The pandemic has accelerated governments’ interest in building new hospitals and healthcare facilities in particular, says Seifan, as well as water infrastructure to improve hygiene and sanitation.

“A key part of our focus is capital mobilization,” Sefian says. ECAs can offer financing that is steeply discounted to alternative sources, such as bond markets, and for longer terms than commercial capital. “Part of our impact thesis is mobilizing not just infrastructure capital, but longer-tenor capital that’s priced attractively.”

Portfolio allocations

Sefian and the Acre team honed their knowledge in traditional banking and ECA lending. They had been building out the concept for the new financing vehicle for several years when they sent a cold intro through LinkedIn to Rockefeller’s Zero Gap program, an initiative to identify and develop mechanisms for financing the Sustainable Development Goals. Rockefeller provided a research and development grant in 2018 and a follow-on grant in 2020.
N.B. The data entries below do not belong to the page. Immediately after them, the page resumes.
-- ==== Sys2Proof/Certificates/Slice0/Obligations.lean ====
section
/-!
DEFINITION. The statements for the provers. Each names the rules of the specification that it rests on; what a statement owes to
a choice of the model is named by its log entry.
-/

open Sys2Proof Sys2Proof.Machine

/-- Register, counting and immediate arithmetic: results, completion and frame. R74, R37: the three-register operations. R75.
R48, R76, R77. -/
def Obligations.ScalarArithmetic : Prop :=
  (∀ (s : State) (d a b : BitVec 5) (x y : Word), x = s.g a → y = s.g b →
   ∀ e ∈ ([(.add d a b, x + y), (.sub d a b, x - y), (.mul d a b, x * y),
       (.mulhS64 d a b, ((x.signExtend 128 * y.signExtend 128) >>> 64).setWidth 64),
       (.mulhB64 d a b, ((x.setWidth 128 * y.setWidth 128) >>> 64).setWidth 64),
       (.and d a b, x &&& y), (.or d a b, x ||| y), (.xor d a b, x ^^^ y), (.andn d a b, x &&& ~~~y),
       (.shl d a b, BitVec.ofNat 64 (x.toNat * 2 ^ (y.toNat % 64))),
       (.shr d a b, BitVec.ofNat 64 (x.toNat / 2 ^ (y.toNat % 64))),
       (.sar d a b, BitVec.ofInt 64 (x.toInt / 2 ^ (y.toNat % 64))),
       (.slt d a b, if x.toInt < y.toInt then 1 else 0), (.sltb d a b, if x.toNat < y.toNat then 1 else 0),
       (.minS64 d a b, if x.toInt < y.toInt then x else y), (.minB64 d a b, if x.toNat < y.toNat then x else y),
       (.maxS64 d a b, if x.toInt < y.toInt then y else x), (.maxB64 d a b, if x.toNat < y.toNat then y else x)] :
       List (Instr × Word)),
     s.ready e.1 = true → ∃ t, exec e.1 s = .next t ∧ s.gives t d e.2) ∧
  (∀ (s : State) (d a : BitVec 5) (w : BitVec 2) (n x : Nat), n = 8 * 2 ^ w.toNat → x = (s.g a).toNat % 2 ^ n →
     (s.ready (.clz d a w) = true → ∃ t r, exec (.clz d a w) s = .next t ∧ s.gives t d (BitVec.ofNat 64 r) ∧
       (if x = 0 then r = n else r < n ∧ 2 ^ (n - 1 - r) ≤ x ∧ x < 2 ^ (n - r))) ∧
     (s.ready (.ffs d a w) = true → ∃ t r, exec (.ffs d a w) s = .next t ∧ s.gives t d (BitVec.ofNat 64 r) ∧
       (if x = 0 then r = n else r < n ∧ x.testBit r = true ∧ ∀ i, i < r → x.testBit i = false)) ∧
     (s.ready (.popcnt d a w) = true → ∃ t, exec (.popcnt d a w) s = .next t ∧
       s.gives t d (BitVec.ofNat 64 ((List.range n).countP (x.testBit ·))))) ∧
  (∀ (s : State) (d a : BitVec 5) (imm : BitVec 16) (n : BitVec 6) (x i z : Word), x = s.g a →
   (match s.widening with
     | none => i = imm.signExtend 64 ∧ z = imm.setWidth 64
     | some p => i = (p ++ imm).signExtend 64 ∧ z = (p ++ imm).setWidth 64) →
   ∀ e ∈ ([(.addi d a imm, x + i), (.andi d a imm, x &&& z), (.ori d a imm, x ||| z), (.xori d a imm, x ^^^ z),
       (.slti d a imm, if x.toInt < i.toInt then 1 else 0), (.sltbi d a imm, if x.toNat < i.toNat then 1 else 0),
       (.ldhi d a imm, x + i * 65536), (.shli d a n, BitVec.ofNat 64 (x.toNat * 2 ^ n.toNat)),
       (.shri d a n, BitVec.ofNat 64 (x.toNat / 2 ^ n.toNat)), (.sari d a n, BitVec.ofInt 64 (x.toInt / 2 ^ n.toNat))] :
       List (Instr × Word)),
     s.ready e.1 = true → ∃ t, exec e.1 s = .next t ∧ s.gives t d e.2)

/-- SEL: its word, its result and its frame. R78. -/
def Obligations.Select : Prop :=
  ∀ (s : State) (d a b c : BitVec 5),
    (encode (.sel d a b c)).toNat = 2 ^ 26 + d.toNat * 2 ^ 21 + a.toNat * 2 ^ 16 + b.toNat * 2 ^ 11 + c.toNat * 2 ^ 6 ∧
    (s.ready (.sel d a b c) = true → ∃ t, exec (.sel d a b c) s = .next t ∧
      s.gives t d (if s.g c = 0 then s.g b else s.g a))

/-- DIV and REM, and the completion of pending long-latency results. R36, R79. R31, R44, R110: a pending result of a long-latency
instruction is written. -/
def Obligations.DivisionAndLateResults : Prop :=
  (∀ (s : State) (d a b : BitVec 5) (l : BitVec 4) (w u : BitVec 1) (n x y : Nat), n = (if w = 1 then 32 else 64) →
   x = (s.g a).toNat % 2 ^ n → y = (s.g b).toNat % 2 ^ n →
   ∃ q r : Int,
     (if u = 1 then
       (if y = 0 then q = 2 ^ n - 1 ∧ r = x else q = (x / y : Nat) ∧ r = (x % y : Nat))
     else
       if sintOf n y = 0 then q = -1 ∧ r = sintOf n x
       else if sintOf n x = -2 ^ (n - 1) ∧ sintOf n y = -1 then q = sintOf n x ∧ r = 0
       else q = Int.tdiv (sintOf n x) (sintOf n y) ∧ r = sintOf n x - q * sintOf n y) ∧
     ∀ e ∈ ([(.div d a b l w u, BitVec.ofInt 64 q), (.rem d a b l w u, BitVec.ofInt 64 r)] : List (Instr × Word)),
       s.ready e.1 = true → ∃ t, exec e.1 s = .next t ∧
         if s.promptly l.toNat = true then s.gives t d e.2
         else s.advances t ∧ s.keeps Frame.none t ∧ ∃ p ∈ t.cx.late, p.left = l.toNat ∧ p.gdest = [(d, e.2)]) ∧
  (∀ (s : State) (lcn k : Nat) (p : Late) (rest : List Late), ((s.coreAt lcn).ctx k).late = p :: rest →
   (∀ e ∈ p.gdest, e.1 ≠ 0) → (p.gdest.map (·.1)).Nodup → ∃ t, exec (.longLatencyCompletion lcn k) s = .next t ∧
     ((t.coreAt lcn).ctx k).late = rest ∧ (∀ e ∈ p.gdest, ((t.coreAt lcn).ctx k).gr e.1 = e.2) ∧
     (t.coreAt lcn).vec = p.vdest.foldl (fun v e => v.put e.1 e.2) (s.coreAt lcn).vec ∧
     ((t.coreAt lcn).ctx k).reg 0x001 = ((s.coreAt lcn).ctx k).reg 0x001 ||| BitVec.ofNat 64 (p.flags.toNat * 4) ∧
     (t.coreAt lcn).pend.flags = (s.coreAt lcn).pend.flags ||| p.flags ∧ (t.coreAt lcn).ta = (s.coreAt lcn).ta ∧
     ((t.coreAt lcn).ctx k).pc = ((s.coreAt lcn).ctx k).pc ∧
     s.keepsAt { Frame.none with g := p.gdest.map (·.1), sr := [0x001], vec := true, traps := true } lcn k t)

/-- Conditional branches: target, fall through, frame. R40, R80. -/
def Obligations.Branches : Prop :=
  ∀ (s : State) (a b : BitVec 5) (o : BitVec 16) (x y off : Word), x = s.g a → y = s.g b →
  (match s.widening with | none => off = o.signExtend 64 | some p => off = (p ++ o).signExtend 64) →
  ∀ e ∈ ([(.beq a b o, x = y), (.bne a b o, x ≠ y), (.blt a b o, x.toInt < y.toInt), (.bge a b o, y.toInt ≤ x.toInt),
      (.bltb a b o, x.toNat < y.toNat), (.bgeb a b o, y.toNat ≤ x.toNat)] : List (Instr × Prop)),
    s.ready e.1 = true → ∃ t, exec e.1 s = .next t ∧ s.keeps Frame.none t ∧
      (e.2 → t.cx.pc = ((s.cx.pc + 4).setWidth 64 + off * 4).setWidth 48 ∧ t.cx.retired = s.cx.retired + 1 ∧
        ∀ k, k < 3 → t.cx.reg (0x07A + k) = s.cx.reg (0x07A + k)) ∧
      (¬ e.2 → s.advances t)

/-- JAL: its word, g31, the target and the frame. R81. -/
def Obligations.JumpAndLink : Prop :=
  ∀ (s : State) (o : BitVec 26), (encode (.jal o)).toNat = 0x1E * 2 ^ 26 + o.toNat ∧
    (s.ready (.jal o) = true → ∃ t, exec (.jal o) s = .next t ∧ t.g 31 = (s.cx.pc + 4).setWidth 64 ∧
      t.cx.pc = s.cx.pc + 4 + (o.signExtend 48) * 4 ∧ t.cx.retired = s.cx.retired + 1 ∧
      s.keeps { Frame.none with g := [31] } t ∧ ∀ n, 0x07A ≤ n → n ≤ 0x07C → t.cx.reg n = s.cx.reg n)

/-- JR: its word, link, target, misaligned trap and frame. R82. -/
def Obligations.JumpRegister : Prop :=
  ∀ (s : State) (d a : BitVec 5),
    (encode (.jr d a)).toNat = 0x1F * 2 ^ 26 + d.toNat * 2 ^ 21 + a.toNat * 2 ^ 16 ∧
    (s.ready (.jr d a) = true → (s.g a).toNat % 4 = 0 → ∃ t, exec (.jr d a) s = .next t ∧
      t.g d = (if d = 0 then 0 else (s.cx.pc + 4).setWidth 64) ∧
      t.cx.pc = (s.g a).setWidth 48 ∧ t.cx.retired = s.cx.retired + 1 ∧
      s.keeps { Frame.none with g := [d] } t ∧ ∀ n, 0x07A ≤ n → n ≤ 0x07C → t.cx.reg n = s.cx.reg n) ∧
    (s.ready (.jr d a) = true → (s.g a).toNat % 4 ≠ 0 → s.mayTrap →
      ∃ t, exec (.jr d a) s = .next t ∧ s.traps t 0x04 (((s.g a).setWidth 48).setWidth 64) s.replayPc)

/-- LOOP, and what an instruction at a loop end does. R84, R85. R12, R85: hardware loops, for an instruction that ends one. -/
def Obligations.HardwareLoops : Prop :=
  (∀ (s : State) (k : BitVec 2) (a : BitVec 5) (l : BitVec 8), s.ready (.loop k a l) = true →
     ∃ t, exec (.loop k a l) s = .next t ∧ s.keeps { Frame.none with sr := [0x07D + k.toNat] } t ∧
       t.cx.retired = s.cx.retired + 1 ∧
       (s.g a = 0 → t.cx.reg (0x07A + k.toNat) = 0 ∧ t.cx.reg (0x07D + k.toNat) = s.cx.reg (0x07D + k.toNat) ∧
         t.cx.pc = s.cx.pc + 4 + BitVec.ofNat 48 (4 * (l.toNat + 1)) ∧
         ∀ j, j < 3 → j ≠ k.toNat → t.cx.reg (0x07A + j) = s.cx.reg (0x07A + j)) ∧
       (s.g a ≠ 0 → (∀ j, j < 3 → j ≠ k.toNat → s.cx.endsAt s.cx.pc j = false) → s.cx.pc.toNat % 4 = 0 → s.cx.priv.toNat < 2 →
         t.cx.reg (0x07A + k.toNat) = s.g a ∧ bits (t.cx.reg (0x07D + k.toNat)) 2 46 = (s.cx.pc + 4).toNat / 4 ∧
         bits (t.cx.reg (0x07D + k.toNat)) 56 8 = l.toNat ∧ bits (t.cx.reg (0x07D + k.toNat)) 48 1 = s.cx.priv.toNat ∧
         t.cx.pc = s.cx.pc + 4 ∧ ∀ j, j < 3 → j ≠ k.toNat → t.cx.reg (0x07A + j) = s.cx.reg (0x07A + j))) ∧
  (∀ (s : State) (k : Nat) (d a b : BitVec 5) (lc : Word), k < 3 → s.ready (.add d a b) = true → s.cx.endsAt s.cx.pc k = true →
   lc = s.cx.reg (0x07A + k) → ∃ t, exec (.add d a b) s = .next t ∧ t.g d = (if d = 0 then 0 else s.g a + s.g b) ∧
     t.cx.retired = s.cx.retired + 1 ∧ s.keeps { Frame.none with g := [d] } t ∧
     ((∀ j, j < 3 → j ≠ k → s.cx.endsAt s.cx.pc j = false) →
       (1 < lc.toNat → t.cx.pc = BitVec.ofNat 48 (bits (s.cx.reg (0x07D + k)) 2 46 * 4) ∧ t.cx.reg (0x07A + k) = lc - 1) ∧
       (lc = 1 → t.cx.pc = s.cx.pc + 4 ∧ t.cx.reg (0x07A + k) = 0) ∧
       ∀ j, j < 3 → j ≠ k → t.cx.reg (0x07A + j) = s.cx.reg (0x07A + j)) ∧
     (∀ j, j < 3 → j ≠ k → s.cx.endsAt s.cx.pc j = true → (∀ i, i < 3 → i ≠ k → i ≠ j → s.cx.endsAt s.cx.pc i = false) →
       s.cx.loopStart j < s.cx.loopStart k →
       (1 < lc.toNat → t.cx.pc = BitVec.ofNat 48 (s.cx.loopStart k) ∧ t.cx.reg (0x07A + k) = lc - 1 ∧
         t.cx.reg (0x07A + j) = s.cx.reg (0x07A + j)) ∧
       (lc = 1 → 1 < (s.cx.reg (0x07A + j)).toNat → t.cx.pc = BitVec.ofNat 48 (s.cx.loopStart j) ∧ t.cx.reg (0x07A + k) = 0 ∧
         t.cx.reg (0x07A + j) = s.cx.reg (0x07A + j) - 1)))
“We had never seen anyone looking at export credit agencies as impact agents,” says Rockefeller’s Adam Connaker. “But when you look at the market, the way it functions, the scale that it has and the mandate, there’s nothing that prevents it from being engaged.”

Acre’s model gives ECAs the impact credit they’re due, Sefian says.

“Export credit agencies are government-owned entities, so they do very careful environmental and social due diligence to IFC performance standards and equivalent standards like the Equator Principles,” he says. “No government wants to be in the press for supporting a hydropower plant that leads to displacement of people, or where displaced people are not adequately compensated.”

ECAs also conduct due diligence around governments’ ability to take on debt, anti-money laundering and anti-corruption measures, and other factors.

Thomas Belazis of Rockefeller’s innovative finance team says the foundation was attracted to Acre’s solution to a multi-trillion-dollar infrastructure gap, and specifically to the multi-billion-dollar ECA gap in emerging markets.

“Acre ties clearly to the capital mobilization and impact case of bringing more infrastructure to emerging markets in a way that is much more unique than just investing in the next infrastructure manager,” he said.

Disclosure: Rockefeller Foundation is a partner in the Catalytic Capital Consortium, a sponsor of ImpactAlpha.